The SEC investigation vanished like smoke.
I found out from a terse email from Duke's assistant: *Matter resolved. Your services are no longer required.* No explanation. No apology. Just a severance check that felt like hush money.
I sat in my Queens studio, staring at the number. Enough to cover three months' rent. Not enough to cover the federal charges that should have been hanging over my head like a guillotine.
Someone had intervened. Someone powerful.
But I was still fired. Still publicly disgraced. The whispers followed me through every coffee shop, every gallery I'd once frequented. *That's the consultant who tried to manipulate the Chen merger. Duke Alexander's little fraud.*
I pressed my palm against my stomach. Still flat. Still secret.
I had to tell him. Whatever he'd done, whatever he'd become, he deserved to know about the baby. Maybe it would wake him up. Maybe it would remind him of who we'd been before Bethany's ghost came back to haunt us.
I took the subway to the Upper East Side, my coat pulled tight against the October wind. Bethany's penthouse was in one of those pre-war buildings with a doorman who looked at me like I was selling magazine subscriptions.
"I'm here to see Duke Alexander," I said.
The doorman's expression didn't change. "Mr. Alexander isn't receiving visitors."
"Tell him it's Scarlett Robinson. It's urgent."
He made the call, his eyes never leaving my face. When he hung up, his mouth was a thin line. "Ms. Wheeler says you're not welcome."
"I don't care what Ms. Wheeler says. I need to speak to Duke."
"Ma'am, I'm going to have to ask you to leave."
I turned toward the elevator anyway. The doorman moved to block me, but a scream cut through the lobby—high, piercing, coming from above.
We both looked up.
Through the art deco skylight, I could see a figure on the rooftop terrace. White nightgown whipping in the wind. Bethany.
I ran for the stairs.
By the time I burst onto the roof, my lungs were burning. The terrace was a garden of potted topiaries and wrought iron furniture, all of it dwarfed by the city sprawling below. Bethany stood on the ledge, her bare feet inches from a twenty-story drop.
"Bethany!" I shouted. "Get down from there!"
She turned, and her face was a mask of theatrical anguish. Tears streamed down her cheeks, but her eyes were sharp, calculating. "You," she breathed. "You did this to me."
"I didn't do anything. Please, just step back—"
"You took him from me!" Her voice cracked. "Duke was mine. We were supposed to be together, and you—you poisoned him against me!"
The door behind me slammed open. Duke stumbled out, his shirt half-buttoned, his face white with panic.
"Bethany, no!" He lunged forward, but she swayed, and he froze. "Don't move. Please, just don't move."
"She came here to hurt me, Duke." Bethany's voice was small now, childlike. "She's been harassing me. Threatening me. I can't take it anymore."
"That's not true," I said, but my voice sounded weak even to my own ears.
Duke turned to me, and the look in his eyes was pure venom. "What the hell are you doing here?"
"I needed to talk to you. I didn't know she was—"
"You're stalking her." He moved between us, his body a wall. "You've lost your job, your reputation, and now you're taking it out on someone who's dying."
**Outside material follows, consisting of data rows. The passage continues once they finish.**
-- ==== Sys2Proof/Tests/Slice0.lean ====
section
/-! SUPPORT. Tests: ill-formed terms the check refuses, values the spec works out, and one witness for each
statement with hypotheses. -/

namespace Sys2Proof.Tests

set_option Elab.async false

open Sys2Proof Sys2Proof.Machine

/-! ## Small states -/

/-- A memory profile at the low ends of its ranges. -/
def profile : MemoryProfile :=
  { openWait := 1, closeWait := 1, holdMin := 1, gapNear := 1, gapFar := 1, turnGap := 1,
    alertWait := 1, refreshWait := 1, idleClose := 1, modeGap := 1, refreshPeriod := 256,
    resetHold := 256, closePolicy := .openPage, modeWords := Vector.replicate 4 0 }

/-- A part brought up, in this engine state. -/
def up (e : EngineState) : State :=
  { State.reset with
    ec := { EngineControl.reset with
      engine := e, identity := some ⟨10, 0⟩, statusAddr := some 4096#64 }
    cu := { ChainUnit.reset with chainStart := 8192#64 }
    mc := { MemoryController.reset with profile := some profile, rows := some 4096 } }

/-- The same in RUNNING, in this fetch phase. -/
def chain (p : FetchPhase) : State :=
  { up .running with cu := { (up .running).cu with phase := p } }

/-- One access outstanding, with tag 0. -/
def on (s : State) (k : AccessKind) : State := s.issue k 8192#64 64 []

/-- That access. -/
def the (k : AccessKind) : BusAccess := ⟨0, k, 8192#64, 64, [], true⟩

/-- What a command answers, when it answers a next state. -/
def after (c : Instr) (s : State) : Option State :=
  match exec c s with
  | .next t => some t
  | _ => none

theorem awaits_on (s : State) (k : AccessKind) (h : s.bi.accesses = []) (h' : s.bi.nextTag = 0) :
    (on s k).awaits 0 (the k) := by
  simp [on, the, State.awaits, State.accessOf, State.issue, h, h']

/-- The 128 bytes of the empty bucket: zeros but for the check word. -/
def blankBits : Block128 := Image.blank.check.setWidth 1024 <<< 32

/-- A LOOKUP of key 0. -/
def lookup : Request := ⟨.lookup, 0, 0⟩

/-- Slot 0 with this request at work on its first visit. -/
def visiting (r : Request) : Slot :=
  { Slot.empty with
    state := .visiting, considered := true, request := some r,
    context := some (Context.fresh r 10 0) }

/-- A line holding the empty bucket 0, the request of slot 0 at its head. -/
def lineFor (st : LineState) : Line :=
  { Line.empty with state := st, tag := some 0, image := .blank, waiters := [0] }

/-- RUNNING, slot 0 at work, its line in way 0 of set 0. -/
def stepping (r : Request) (st : LineState) (p : WritePolicy) : State :=
  let s := (up .running).setSlot 0 (visiting r)
  { s.setLine 0 0 (lineFor st) with
    bc := { (s.setLine 0 0 (lineFor st)).bc with policy := p }, rt := { s.rt with age := [0] } }

/-- An ISSUED access of attempt `n` in bank 0, its alert window open when it is a write. -/
def issued (t : Transaction) (n : Nat) : Access :=
  { body := t, attempt := n, overtaken := 0, age := 0, issued := true,
    alert := if t.direction.isWrite then .running (some 1) else .stopped, orphan := false }

/-- The access in the queue of bank 0, its data awaited when it is a read. -/
def queuedIn (s : State) (a : Access) : State :=
  let s' := s.setBank 0 { Bank.empty with state := .opened 0, queue := [a] }
  if a.body.direction.isWrite then s'
  else { s' with mc := { s'.mc with reads := [.access 0 0] } }

/-- A read for the line of way 0 of set 0. -/
def fill : Transaction := ⟨.bucket 0, .read, .line 0 0⟩

/-- A write of the sweep. -/
def sweepWrite : Transaction := ⟨.bucket 0, .write .blank, .sweep⟩

/-- A write of the line of way 0 of set 0. -/
def lineWrite : Transaction := ⟨.bucket 0, .write .blank, .line 0 0⟩

/-! ## The checks refuse what is ill formed -/

theorem test_wf_refuses :
    (Instr.illegalCommand 1).wf = false ∧ (Instr.illegalCommand 6).wf = false
      ∧ (Instr.intcauseWrite 1 0).wf = false ∧ (Instr.intmaskWrite 1 0).wf = false
      ∧ (Instr.registerWrite 4096 0 15).wf = false ∧ (Instr.registerWrite 2 0 15).wf = false
      ∧ (Instr.registerWrite 12 0 0).wf = false := by decide

theorem test_wf_admits :
    (Instr.illegalCommand 0).wf = true ∧ (Instr.illegalCommand 7).wf = true
      ∧ (Instr.registerWrite 4092 0 15).wf = true ∧ (Instr.intcauseWrite 1 1).wf = true := by
  decide

theorem test_no_word_spells_a_command :
    decodeTableWord 32 1 = none ∧ State.reset.withFetchWord 32 1 = State.reset := ⟨rfl, rfl⟩

/-! ## Values the spec works out -/

theorem test_crc_check_value :
    crc32 [0x31, 0x32, 0x33, 0x34, 0x35, 0x36, 0x37, 0x38, 0x39] = 0xE3069283#32 := by
  decide +kernel

theorem test_blank_passes_its_check :
    Image.ofBits blankBits = Image.blank ∧ Image.blank.valid = true
      ∧ Image.repaired.valid = true ∧ Image.repaired.spill = 255 := by
  decide +kernel

theorem test_mapping_of_bucket_700 :
    bankOf 700 = 2 ∧ rowOf 700 = 1 ∧ colOf 700 = 60 ∧ setOf 700 = 60 := by decide

theorem test_accumulate_examples :
    accumulate false (BitVec.allOnes 64) 1 = (0, .accumulated)
      ∧ accumulate true (BitVec.allOnes 64) 1 = (BitVec.allOnes 64, .clamped)
      ∧ accumulate true 5 (BitVec.allOnes 64) = (4, .accumulated)
      ∧ accumulate true 0 (BitVec.allOnes 64) = (0, .clamped) := by decide +kernel

theorem test_detected_rows :
    detectedRows [some .m0, some .m0, some .m0] = some 4096
      ∧ detectedRows [some .m12, some .m13, some .m14] = some 32768
      ∧ detectedRows [none, some .m0, some .m0] = none := by decide

theorem test_status_block_after_reset :
    State.reset.statusBlock = zeroBytes 256 := by decide +kernel

theorem test_hash_example_K6 :
    primaryBucket 10 0 1 = 859 ∧ alternateBucket 10 0 1 = 482 := by decide +kernel

theorem test_polynomial_reversed : crcReversed = crcPolynomial.reverse := by decide +kernel

/-! ## Witnesses: the register window -/

theorem test_witness_queue :
    ({ State.reset with pending := [.stop, .start] } : State).pending = .stop :: [.start]
      ∧ (after .bringup State.reset).isSome = true := by decide +kernel

theorem test_witness_engine_reset :
    (up .cold).ec.engine = .cold ∧ (up .probing).ec.engine = .probing
      ∧ (up .failed).ec.engine = .failed ∧ (up .ready).ec.engine = .ready
      ∧ (up .clearing).ec.engine = .clearing ∧ (up .stalled).ec.engine.serving = true
      ∧ (after .reset (stepping lookup .dirty .back)).map (fun t => t.ec.identity) = some none
      ∧ (after .reset (stepping lookup .clean .back)).map (fun t => t.ec.identity)
        = some (some ⟨10, 0⟩) := by decide +kernel

/-- A setup address one below a multiple of 64. -/
def misaligned (s : State) : State := { s with bi := { s.bi with setupL := 63 } }

theorem test_witness_bringup :
    (up .cold).ec.engine = .cold ∧ (up .failed).ec.engine = .failed
      ∧ (up .cold).setupAddr.toNat % 64 = 0 ∧ (misaligned (up .cold)).setupAddr.toNat % 64 ≠ 0
      ∧ (misaligned (up .cold)).ec.engine = .cold := by decide +kernel

theorem test_witness_start :
    (up .ready).ec.engine = .ready ∧ (up .ready).ec.startRead = none
      ∧ (up .ready).bi.accesses = [] ∧ (misaligned (up .ready)).bi.accesses = []
      ∧ (up .ready).setupAddr.toNat % 64 = 0 ∧ (misaligned (up .ready)).ec.startRead = none
      ∧ (misaligned (up .ready)).setupAddr.toNat % 64 ≠ 0 := by decide +kernel

/-- PARKED with this anchor. -/
def parkedAt (a : Anchor) : State :=
  { chain .parked with cu := { (chain .parked).cu with anchor := some a, parked := true } }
"I'm not—Duke, please, just listen—"
"Get on your knees."
The words hit me like a slap. "What?"
"You heard me." His voice was cold, mechanical. "Get on your knees and beg her to come down. Prove to her that you're not a threat. Prove to me that you're not the monster everyone says you are."
The rain started then, a sudden downpour that soaked through my coat in seconds. I looked at Bethany, still balanced on the ledge, her nightgown plastered to her skin. She was smiling. Just a little.
I thought of the baby. Of the life growing inside me that Duke didn't know about. Of the man I'd loved who was now demanding I grovel in the rain for a woman who'd orchestrated my destruction.
I sank to my knees.
The concrete was cold and wet, biting through my jeans. I looked up at Bethany through the rain, my hands instinctively covering my stomach.
"Please," I said. My voice broke. "Please come down. I'm sorry. I'm so sorry."
Bethany watched me for a long moment. Then she stepped back from the ledge, collapsing into Duke's arms with a sob that sounded almost real.
Duke held her, stroking her hair, whispering reassurances. He didn't look at me.
I stayed on my knees in the rain, clutching my stomach, and felt something inside me finally shatter.